> [Work instruction] For the records that follow, please set down exactly the lines between the one holding "theorem exec_wmUnload (s" and the one holding "else if !s.sec.nsKeys then s.refuse 0x0905", inclusive, and only those.

Saved data entries:

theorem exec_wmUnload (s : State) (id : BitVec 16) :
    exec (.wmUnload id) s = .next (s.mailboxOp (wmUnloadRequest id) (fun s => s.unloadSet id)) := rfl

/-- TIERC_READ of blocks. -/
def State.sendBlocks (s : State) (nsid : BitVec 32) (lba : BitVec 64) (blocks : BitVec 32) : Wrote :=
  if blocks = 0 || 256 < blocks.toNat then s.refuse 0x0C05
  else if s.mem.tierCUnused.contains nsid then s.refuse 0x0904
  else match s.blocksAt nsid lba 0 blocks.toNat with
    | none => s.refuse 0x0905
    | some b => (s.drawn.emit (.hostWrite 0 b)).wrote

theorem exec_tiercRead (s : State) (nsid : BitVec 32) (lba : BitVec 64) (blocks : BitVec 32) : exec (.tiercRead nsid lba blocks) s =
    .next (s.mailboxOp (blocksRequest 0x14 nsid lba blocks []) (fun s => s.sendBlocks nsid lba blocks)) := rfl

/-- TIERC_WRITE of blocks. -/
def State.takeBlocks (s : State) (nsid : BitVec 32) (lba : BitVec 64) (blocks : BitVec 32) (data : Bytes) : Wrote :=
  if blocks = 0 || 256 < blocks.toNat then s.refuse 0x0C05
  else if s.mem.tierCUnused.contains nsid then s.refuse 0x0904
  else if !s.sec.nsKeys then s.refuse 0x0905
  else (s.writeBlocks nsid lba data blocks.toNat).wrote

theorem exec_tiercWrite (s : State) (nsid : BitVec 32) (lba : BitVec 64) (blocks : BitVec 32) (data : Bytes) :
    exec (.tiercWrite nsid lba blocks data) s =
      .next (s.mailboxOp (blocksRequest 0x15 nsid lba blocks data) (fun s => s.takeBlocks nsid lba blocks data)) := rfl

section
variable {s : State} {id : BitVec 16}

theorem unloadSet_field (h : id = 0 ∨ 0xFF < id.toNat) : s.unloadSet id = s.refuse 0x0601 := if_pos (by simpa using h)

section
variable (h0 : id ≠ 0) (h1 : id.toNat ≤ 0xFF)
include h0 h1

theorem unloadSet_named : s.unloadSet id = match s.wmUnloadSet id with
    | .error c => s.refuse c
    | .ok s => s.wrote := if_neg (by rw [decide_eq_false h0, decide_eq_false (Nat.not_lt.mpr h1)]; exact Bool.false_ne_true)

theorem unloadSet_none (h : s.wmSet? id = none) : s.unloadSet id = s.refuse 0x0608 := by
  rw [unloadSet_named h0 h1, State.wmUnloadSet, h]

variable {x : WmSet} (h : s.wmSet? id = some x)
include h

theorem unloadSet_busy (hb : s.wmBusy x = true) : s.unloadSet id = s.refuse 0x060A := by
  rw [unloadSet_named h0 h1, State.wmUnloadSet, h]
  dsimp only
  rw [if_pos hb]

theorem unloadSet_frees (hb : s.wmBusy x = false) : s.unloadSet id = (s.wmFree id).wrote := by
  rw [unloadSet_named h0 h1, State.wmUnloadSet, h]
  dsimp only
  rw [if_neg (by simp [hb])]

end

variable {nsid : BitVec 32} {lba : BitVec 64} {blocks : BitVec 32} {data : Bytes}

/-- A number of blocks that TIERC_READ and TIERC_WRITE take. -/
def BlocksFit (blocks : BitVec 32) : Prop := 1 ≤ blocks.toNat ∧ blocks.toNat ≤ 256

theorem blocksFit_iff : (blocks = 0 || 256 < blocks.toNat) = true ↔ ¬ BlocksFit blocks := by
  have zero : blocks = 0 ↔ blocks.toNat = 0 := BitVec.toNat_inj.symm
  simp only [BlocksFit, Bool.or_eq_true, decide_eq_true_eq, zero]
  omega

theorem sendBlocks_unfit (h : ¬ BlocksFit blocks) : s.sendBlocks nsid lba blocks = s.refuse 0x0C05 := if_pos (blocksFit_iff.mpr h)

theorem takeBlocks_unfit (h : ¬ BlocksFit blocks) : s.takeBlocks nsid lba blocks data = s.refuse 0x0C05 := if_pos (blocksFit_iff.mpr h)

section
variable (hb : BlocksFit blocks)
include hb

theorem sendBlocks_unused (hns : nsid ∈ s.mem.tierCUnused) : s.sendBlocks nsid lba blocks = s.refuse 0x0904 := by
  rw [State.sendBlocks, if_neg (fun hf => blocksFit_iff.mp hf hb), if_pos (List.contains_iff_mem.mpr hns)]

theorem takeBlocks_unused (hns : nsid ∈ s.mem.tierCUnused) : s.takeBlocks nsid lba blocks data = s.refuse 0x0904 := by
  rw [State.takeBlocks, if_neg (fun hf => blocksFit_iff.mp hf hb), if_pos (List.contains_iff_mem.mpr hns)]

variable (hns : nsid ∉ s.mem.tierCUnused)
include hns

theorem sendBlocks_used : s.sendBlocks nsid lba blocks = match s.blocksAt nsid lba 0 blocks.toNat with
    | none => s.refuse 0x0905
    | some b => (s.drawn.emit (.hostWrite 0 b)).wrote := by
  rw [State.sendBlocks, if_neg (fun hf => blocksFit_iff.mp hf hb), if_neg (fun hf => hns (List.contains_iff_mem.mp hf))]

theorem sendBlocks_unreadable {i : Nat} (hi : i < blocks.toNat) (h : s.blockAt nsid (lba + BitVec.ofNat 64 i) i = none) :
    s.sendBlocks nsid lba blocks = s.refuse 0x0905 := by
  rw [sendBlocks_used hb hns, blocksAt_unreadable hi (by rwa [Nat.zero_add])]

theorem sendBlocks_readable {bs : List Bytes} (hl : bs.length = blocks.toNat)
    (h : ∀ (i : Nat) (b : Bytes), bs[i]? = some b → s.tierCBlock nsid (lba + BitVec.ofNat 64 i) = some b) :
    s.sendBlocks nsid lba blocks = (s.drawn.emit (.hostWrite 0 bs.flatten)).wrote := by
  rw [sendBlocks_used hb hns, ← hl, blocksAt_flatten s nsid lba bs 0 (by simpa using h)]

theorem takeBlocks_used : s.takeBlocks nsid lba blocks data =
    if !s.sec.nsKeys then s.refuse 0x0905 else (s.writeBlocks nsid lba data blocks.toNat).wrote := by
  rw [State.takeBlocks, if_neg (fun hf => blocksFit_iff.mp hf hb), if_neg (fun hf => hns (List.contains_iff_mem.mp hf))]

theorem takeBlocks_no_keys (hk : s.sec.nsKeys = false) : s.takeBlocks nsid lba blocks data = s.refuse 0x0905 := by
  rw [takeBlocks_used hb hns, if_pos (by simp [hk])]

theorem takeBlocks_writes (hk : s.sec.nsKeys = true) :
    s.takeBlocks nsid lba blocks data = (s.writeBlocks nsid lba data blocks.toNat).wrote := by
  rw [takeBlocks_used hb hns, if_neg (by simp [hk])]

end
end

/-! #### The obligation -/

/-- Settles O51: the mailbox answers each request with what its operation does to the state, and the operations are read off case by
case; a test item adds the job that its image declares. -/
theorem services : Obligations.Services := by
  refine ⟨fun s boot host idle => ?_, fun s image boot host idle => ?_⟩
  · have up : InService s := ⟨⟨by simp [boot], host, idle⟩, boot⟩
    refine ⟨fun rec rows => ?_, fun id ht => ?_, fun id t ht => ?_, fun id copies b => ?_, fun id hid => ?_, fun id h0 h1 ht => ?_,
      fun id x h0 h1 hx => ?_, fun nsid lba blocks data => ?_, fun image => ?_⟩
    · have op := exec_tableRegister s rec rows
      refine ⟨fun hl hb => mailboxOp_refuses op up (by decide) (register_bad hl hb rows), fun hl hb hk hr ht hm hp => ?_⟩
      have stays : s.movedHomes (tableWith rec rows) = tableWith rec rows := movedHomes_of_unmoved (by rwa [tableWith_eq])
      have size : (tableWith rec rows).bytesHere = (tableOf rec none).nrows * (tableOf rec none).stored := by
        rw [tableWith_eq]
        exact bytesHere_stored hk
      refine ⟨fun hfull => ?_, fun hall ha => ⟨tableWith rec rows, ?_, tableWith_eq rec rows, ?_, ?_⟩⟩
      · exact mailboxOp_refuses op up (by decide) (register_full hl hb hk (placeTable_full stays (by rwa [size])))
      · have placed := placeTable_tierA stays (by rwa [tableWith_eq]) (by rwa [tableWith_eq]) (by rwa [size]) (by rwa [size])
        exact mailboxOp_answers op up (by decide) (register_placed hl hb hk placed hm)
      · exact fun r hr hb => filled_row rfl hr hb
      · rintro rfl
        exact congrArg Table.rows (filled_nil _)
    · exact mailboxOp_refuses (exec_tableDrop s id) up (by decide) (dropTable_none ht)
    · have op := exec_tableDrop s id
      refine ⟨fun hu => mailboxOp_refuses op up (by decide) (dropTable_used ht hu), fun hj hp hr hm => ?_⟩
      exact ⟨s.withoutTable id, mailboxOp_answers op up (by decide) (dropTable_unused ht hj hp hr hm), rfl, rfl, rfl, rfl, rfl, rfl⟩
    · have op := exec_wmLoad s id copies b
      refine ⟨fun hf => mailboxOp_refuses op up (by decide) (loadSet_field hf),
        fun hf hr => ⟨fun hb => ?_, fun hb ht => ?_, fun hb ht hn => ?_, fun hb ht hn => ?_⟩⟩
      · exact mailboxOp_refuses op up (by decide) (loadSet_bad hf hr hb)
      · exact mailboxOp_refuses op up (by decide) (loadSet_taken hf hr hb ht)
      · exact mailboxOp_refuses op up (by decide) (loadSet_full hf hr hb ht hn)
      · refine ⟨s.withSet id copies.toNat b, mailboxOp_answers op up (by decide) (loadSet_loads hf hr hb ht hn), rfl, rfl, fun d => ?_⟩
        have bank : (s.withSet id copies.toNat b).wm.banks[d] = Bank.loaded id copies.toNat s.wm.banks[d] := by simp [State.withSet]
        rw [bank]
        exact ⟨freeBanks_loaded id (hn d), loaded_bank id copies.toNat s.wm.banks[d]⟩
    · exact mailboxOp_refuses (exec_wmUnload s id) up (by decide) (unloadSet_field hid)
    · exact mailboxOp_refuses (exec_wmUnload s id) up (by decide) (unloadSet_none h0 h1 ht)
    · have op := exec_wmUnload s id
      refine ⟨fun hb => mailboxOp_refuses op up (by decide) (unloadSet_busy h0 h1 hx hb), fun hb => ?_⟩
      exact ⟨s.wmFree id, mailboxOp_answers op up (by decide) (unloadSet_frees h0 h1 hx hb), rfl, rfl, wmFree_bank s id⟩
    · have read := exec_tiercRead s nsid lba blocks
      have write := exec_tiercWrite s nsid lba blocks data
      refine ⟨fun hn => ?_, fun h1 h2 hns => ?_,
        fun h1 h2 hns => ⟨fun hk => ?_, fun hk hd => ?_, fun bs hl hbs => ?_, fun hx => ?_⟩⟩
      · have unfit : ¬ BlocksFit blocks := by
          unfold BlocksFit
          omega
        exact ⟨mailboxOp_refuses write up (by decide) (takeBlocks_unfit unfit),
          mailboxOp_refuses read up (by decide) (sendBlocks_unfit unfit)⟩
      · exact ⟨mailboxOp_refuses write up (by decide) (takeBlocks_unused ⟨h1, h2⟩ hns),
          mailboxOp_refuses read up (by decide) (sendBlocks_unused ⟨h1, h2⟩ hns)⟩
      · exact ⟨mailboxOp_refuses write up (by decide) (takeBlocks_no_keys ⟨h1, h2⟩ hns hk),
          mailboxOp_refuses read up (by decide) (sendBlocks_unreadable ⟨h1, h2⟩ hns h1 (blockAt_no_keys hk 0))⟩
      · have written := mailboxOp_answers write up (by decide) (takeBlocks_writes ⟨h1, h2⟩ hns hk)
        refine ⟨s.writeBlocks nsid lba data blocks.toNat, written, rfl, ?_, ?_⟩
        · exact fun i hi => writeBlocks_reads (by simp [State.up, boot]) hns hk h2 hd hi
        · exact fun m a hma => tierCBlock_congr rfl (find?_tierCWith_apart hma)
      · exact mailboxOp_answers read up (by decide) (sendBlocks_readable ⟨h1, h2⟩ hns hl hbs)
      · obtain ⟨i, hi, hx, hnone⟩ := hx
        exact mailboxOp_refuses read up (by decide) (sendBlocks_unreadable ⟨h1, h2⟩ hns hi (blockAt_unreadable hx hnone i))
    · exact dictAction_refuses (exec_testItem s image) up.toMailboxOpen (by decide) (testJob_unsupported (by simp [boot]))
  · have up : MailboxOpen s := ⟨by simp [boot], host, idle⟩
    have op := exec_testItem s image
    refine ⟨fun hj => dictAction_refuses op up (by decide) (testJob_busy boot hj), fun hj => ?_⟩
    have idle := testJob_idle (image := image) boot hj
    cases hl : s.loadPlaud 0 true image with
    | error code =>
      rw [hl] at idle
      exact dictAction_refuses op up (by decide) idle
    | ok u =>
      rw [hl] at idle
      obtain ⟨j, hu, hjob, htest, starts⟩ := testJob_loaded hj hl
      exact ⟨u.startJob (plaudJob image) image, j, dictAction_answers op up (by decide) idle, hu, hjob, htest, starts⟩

...

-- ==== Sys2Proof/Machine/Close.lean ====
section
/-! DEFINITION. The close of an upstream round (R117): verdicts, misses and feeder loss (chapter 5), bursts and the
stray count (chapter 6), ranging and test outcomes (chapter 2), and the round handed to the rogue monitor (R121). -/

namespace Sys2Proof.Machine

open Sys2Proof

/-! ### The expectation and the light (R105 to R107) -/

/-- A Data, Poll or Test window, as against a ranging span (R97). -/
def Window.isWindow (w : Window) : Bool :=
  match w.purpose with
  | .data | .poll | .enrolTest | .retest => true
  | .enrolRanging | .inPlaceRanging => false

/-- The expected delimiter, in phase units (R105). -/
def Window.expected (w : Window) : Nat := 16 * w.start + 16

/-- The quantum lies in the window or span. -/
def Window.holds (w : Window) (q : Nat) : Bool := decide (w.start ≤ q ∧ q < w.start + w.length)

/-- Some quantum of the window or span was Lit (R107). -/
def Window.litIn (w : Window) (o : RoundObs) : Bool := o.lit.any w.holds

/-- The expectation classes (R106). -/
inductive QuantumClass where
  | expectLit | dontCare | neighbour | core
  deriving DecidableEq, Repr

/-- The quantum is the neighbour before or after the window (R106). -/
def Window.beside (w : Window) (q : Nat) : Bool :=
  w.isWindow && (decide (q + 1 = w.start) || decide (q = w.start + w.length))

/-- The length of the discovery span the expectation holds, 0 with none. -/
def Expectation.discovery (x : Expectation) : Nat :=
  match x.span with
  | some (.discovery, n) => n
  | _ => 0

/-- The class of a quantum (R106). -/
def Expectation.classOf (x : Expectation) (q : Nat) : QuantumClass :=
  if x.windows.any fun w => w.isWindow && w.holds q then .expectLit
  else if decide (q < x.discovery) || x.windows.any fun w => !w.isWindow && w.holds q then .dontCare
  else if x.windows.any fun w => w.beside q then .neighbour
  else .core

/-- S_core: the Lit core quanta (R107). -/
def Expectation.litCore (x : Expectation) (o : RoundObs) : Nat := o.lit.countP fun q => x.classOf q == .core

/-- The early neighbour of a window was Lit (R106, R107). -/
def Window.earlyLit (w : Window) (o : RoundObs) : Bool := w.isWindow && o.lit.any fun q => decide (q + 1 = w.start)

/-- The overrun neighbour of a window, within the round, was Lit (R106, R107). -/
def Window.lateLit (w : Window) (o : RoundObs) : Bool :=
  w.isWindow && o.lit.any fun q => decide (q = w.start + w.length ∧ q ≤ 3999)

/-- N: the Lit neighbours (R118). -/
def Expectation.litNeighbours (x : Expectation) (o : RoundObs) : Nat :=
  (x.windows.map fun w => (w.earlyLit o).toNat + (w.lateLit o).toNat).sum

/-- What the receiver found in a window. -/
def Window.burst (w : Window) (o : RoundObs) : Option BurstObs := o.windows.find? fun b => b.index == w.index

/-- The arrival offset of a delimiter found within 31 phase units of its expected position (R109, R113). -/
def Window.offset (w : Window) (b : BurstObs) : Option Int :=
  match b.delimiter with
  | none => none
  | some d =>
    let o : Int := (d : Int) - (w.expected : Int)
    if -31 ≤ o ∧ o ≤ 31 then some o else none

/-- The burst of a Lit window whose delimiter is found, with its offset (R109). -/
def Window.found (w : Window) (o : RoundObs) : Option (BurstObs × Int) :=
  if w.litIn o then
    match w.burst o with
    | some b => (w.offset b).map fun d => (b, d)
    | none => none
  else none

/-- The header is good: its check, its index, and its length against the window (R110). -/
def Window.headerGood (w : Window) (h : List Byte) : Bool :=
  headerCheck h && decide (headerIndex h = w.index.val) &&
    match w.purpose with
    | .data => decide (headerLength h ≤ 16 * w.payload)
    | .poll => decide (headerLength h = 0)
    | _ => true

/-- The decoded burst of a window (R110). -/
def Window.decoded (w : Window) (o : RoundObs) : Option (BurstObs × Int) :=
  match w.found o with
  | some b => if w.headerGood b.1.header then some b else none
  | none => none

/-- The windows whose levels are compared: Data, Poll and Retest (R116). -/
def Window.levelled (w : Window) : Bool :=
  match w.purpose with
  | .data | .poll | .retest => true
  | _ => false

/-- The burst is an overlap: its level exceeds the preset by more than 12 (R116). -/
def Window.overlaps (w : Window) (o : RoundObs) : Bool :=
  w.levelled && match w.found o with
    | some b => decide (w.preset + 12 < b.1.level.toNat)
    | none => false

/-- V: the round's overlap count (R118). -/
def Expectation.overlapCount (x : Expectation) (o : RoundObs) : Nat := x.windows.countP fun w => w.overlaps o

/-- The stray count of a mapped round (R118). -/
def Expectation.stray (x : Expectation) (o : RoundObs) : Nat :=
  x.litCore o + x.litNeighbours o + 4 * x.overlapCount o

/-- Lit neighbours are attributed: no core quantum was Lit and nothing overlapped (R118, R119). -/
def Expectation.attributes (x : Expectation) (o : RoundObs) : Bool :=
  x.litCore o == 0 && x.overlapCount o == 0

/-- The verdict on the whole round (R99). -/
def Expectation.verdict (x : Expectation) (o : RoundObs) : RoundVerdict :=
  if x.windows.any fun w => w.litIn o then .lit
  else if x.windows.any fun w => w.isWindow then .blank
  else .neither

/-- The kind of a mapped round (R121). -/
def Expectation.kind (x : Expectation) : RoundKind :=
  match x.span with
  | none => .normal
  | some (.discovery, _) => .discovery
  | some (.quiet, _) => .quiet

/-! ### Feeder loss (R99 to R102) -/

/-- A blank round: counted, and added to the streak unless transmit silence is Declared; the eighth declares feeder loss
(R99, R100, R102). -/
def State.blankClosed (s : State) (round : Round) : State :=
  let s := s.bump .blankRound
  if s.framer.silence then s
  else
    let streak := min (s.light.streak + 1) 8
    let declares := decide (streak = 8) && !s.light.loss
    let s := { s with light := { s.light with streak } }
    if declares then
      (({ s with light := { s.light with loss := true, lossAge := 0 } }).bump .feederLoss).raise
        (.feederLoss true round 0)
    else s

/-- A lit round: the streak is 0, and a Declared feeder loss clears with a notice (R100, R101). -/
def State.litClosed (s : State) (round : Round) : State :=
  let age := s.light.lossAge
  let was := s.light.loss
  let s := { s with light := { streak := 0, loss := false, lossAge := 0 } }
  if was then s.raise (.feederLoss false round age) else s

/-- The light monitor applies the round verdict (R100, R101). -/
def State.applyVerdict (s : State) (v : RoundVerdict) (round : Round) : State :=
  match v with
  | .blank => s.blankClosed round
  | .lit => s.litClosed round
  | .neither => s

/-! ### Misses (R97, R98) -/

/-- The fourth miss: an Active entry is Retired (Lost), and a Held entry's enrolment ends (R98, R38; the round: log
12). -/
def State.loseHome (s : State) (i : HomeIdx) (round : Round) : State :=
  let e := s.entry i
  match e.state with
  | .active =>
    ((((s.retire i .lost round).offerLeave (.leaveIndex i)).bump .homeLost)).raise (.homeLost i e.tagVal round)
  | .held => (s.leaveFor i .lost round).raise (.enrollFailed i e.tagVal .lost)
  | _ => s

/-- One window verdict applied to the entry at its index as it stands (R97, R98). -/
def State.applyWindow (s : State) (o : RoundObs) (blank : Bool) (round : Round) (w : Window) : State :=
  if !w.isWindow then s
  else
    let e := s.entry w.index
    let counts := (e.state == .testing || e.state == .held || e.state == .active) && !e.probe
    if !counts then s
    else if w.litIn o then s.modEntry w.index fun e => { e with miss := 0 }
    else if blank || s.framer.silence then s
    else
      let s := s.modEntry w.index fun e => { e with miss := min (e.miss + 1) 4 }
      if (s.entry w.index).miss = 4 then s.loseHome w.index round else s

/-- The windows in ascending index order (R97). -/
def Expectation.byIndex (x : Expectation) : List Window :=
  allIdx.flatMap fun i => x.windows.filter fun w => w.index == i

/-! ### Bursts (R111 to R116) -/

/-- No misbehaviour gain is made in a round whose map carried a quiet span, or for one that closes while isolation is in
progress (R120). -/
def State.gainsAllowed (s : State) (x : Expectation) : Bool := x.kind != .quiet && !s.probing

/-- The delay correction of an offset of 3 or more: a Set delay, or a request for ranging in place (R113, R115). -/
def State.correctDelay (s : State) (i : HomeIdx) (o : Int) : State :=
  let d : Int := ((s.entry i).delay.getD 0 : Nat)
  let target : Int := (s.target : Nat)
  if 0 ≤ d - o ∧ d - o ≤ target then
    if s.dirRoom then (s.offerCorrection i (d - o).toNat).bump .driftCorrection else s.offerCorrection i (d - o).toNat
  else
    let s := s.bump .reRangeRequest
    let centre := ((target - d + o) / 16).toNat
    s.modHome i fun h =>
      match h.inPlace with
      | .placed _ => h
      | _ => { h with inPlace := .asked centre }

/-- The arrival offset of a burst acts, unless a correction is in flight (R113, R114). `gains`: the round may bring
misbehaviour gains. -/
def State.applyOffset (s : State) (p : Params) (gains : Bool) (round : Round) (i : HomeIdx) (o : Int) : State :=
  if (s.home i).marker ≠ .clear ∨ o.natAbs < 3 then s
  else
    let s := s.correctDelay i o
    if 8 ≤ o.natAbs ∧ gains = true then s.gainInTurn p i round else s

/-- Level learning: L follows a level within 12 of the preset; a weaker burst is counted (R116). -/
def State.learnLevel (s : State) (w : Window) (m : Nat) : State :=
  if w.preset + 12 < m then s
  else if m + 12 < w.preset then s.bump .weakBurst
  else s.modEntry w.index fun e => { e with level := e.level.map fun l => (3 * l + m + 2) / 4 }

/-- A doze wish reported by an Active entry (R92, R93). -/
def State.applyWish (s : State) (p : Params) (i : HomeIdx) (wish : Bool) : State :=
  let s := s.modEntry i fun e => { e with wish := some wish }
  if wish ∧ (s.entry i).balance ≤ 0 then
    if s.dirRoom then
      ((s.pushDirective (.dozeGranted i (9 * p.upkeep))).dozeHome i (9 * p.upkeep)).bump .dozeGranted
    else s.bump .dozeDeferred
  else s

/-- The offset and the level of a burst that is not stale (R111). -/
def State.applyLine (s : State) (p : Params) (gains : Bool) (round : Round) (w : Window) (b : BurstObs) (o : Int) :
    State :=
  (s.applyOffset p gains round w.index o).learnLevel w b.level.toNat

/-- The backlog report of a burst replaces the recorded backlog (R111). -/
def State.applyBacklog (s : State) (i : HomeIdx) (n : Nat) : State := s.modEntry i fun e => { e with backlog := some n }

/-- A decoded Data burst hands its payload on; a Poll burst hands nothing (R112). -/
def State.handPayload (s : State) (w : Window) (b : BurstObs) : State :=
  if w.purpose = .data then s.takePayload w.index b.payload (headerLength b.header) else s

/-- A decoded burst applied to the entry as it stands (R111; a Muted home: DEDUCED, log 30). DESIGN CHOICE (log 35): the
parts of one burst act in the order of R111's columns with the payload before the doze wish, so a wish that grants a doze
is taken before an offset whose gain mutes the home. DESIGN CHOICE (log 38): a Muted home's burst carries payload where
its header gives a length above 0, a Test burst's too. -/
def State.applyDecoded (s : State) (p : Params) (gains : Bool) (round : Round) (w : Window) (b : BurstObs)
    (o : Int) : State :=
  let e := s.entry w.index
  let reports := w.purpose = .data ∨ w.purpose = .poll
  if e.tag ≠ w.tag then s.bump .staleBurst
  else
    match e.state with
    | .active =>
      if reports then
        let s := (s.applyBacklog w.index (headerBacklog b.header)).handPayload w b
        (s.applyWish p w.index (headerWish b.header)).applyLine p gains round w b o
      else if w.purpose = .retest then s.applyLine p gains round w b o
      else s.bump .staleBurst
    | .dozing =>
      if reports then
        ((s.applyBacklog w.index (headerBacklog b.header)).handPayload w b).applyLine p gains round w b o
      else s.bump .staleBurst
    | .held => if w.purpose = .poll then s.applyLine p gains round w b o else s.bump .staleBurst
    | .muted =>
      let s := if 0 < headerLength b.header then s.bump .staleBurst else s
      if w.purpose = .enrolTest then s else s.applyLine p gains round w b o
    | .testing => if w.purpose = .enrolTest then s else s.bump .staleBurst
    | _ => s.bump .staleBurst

> [Your response]
theorem exec_wmUnload (s : State) (id : BitVec 16) :
    exec (.wmUnload id) s = .next (s.mailboxOp (wmUnloadRequest id) (fun s => s.unloadSet id)) := rfl

/-- TIERC_READ of blocks. -/
def State.sendBlocks (s : State) (nsid : BitVec 32) (lba : BitVec 64) (blocks : BitVec 32) : Wrote :=
  if blocks = 0 || 256 < blocks.toNat then s.refuse 0x0C05
  else if s.mem.tierCUnused.contains nsid then s.refuse 0x0904
  else match s.blocksAt nsid lba 0 blocks.toNat with
    | none => s.refuse 0x0905
    | some b => (s.drawn.emit (.hostWrite 0 b)).wrote

theorem exec_tiercRead (s : State) (nsid : BitVec 32) (lba : BitVec 64) (blocks : BitVec 32) : exec (.tiercRead nsid lba blocks) s =
    .next (s.mailboxOp (blocksRequest 0x14 nsid lba blocks []) (fun s => s.sendBlocks nsid lba blocks)) := rfl

/-- TIERC_WRITE of blocks. -/
def State.takeBlocks (s : State) (nsid : BitVec 32) (lba : BitVec 64) (blocks : BitVec 32) (data : Bytes) : Wrote :=
  if blocks = 0 || 256 < blocks.toNat then s.refuse 0x0C05
  else if s.mem.tierCUnused.contains nsid then s.refuse 0x0904
  else if !s.sec.nsKeys then s.refuse 0x0905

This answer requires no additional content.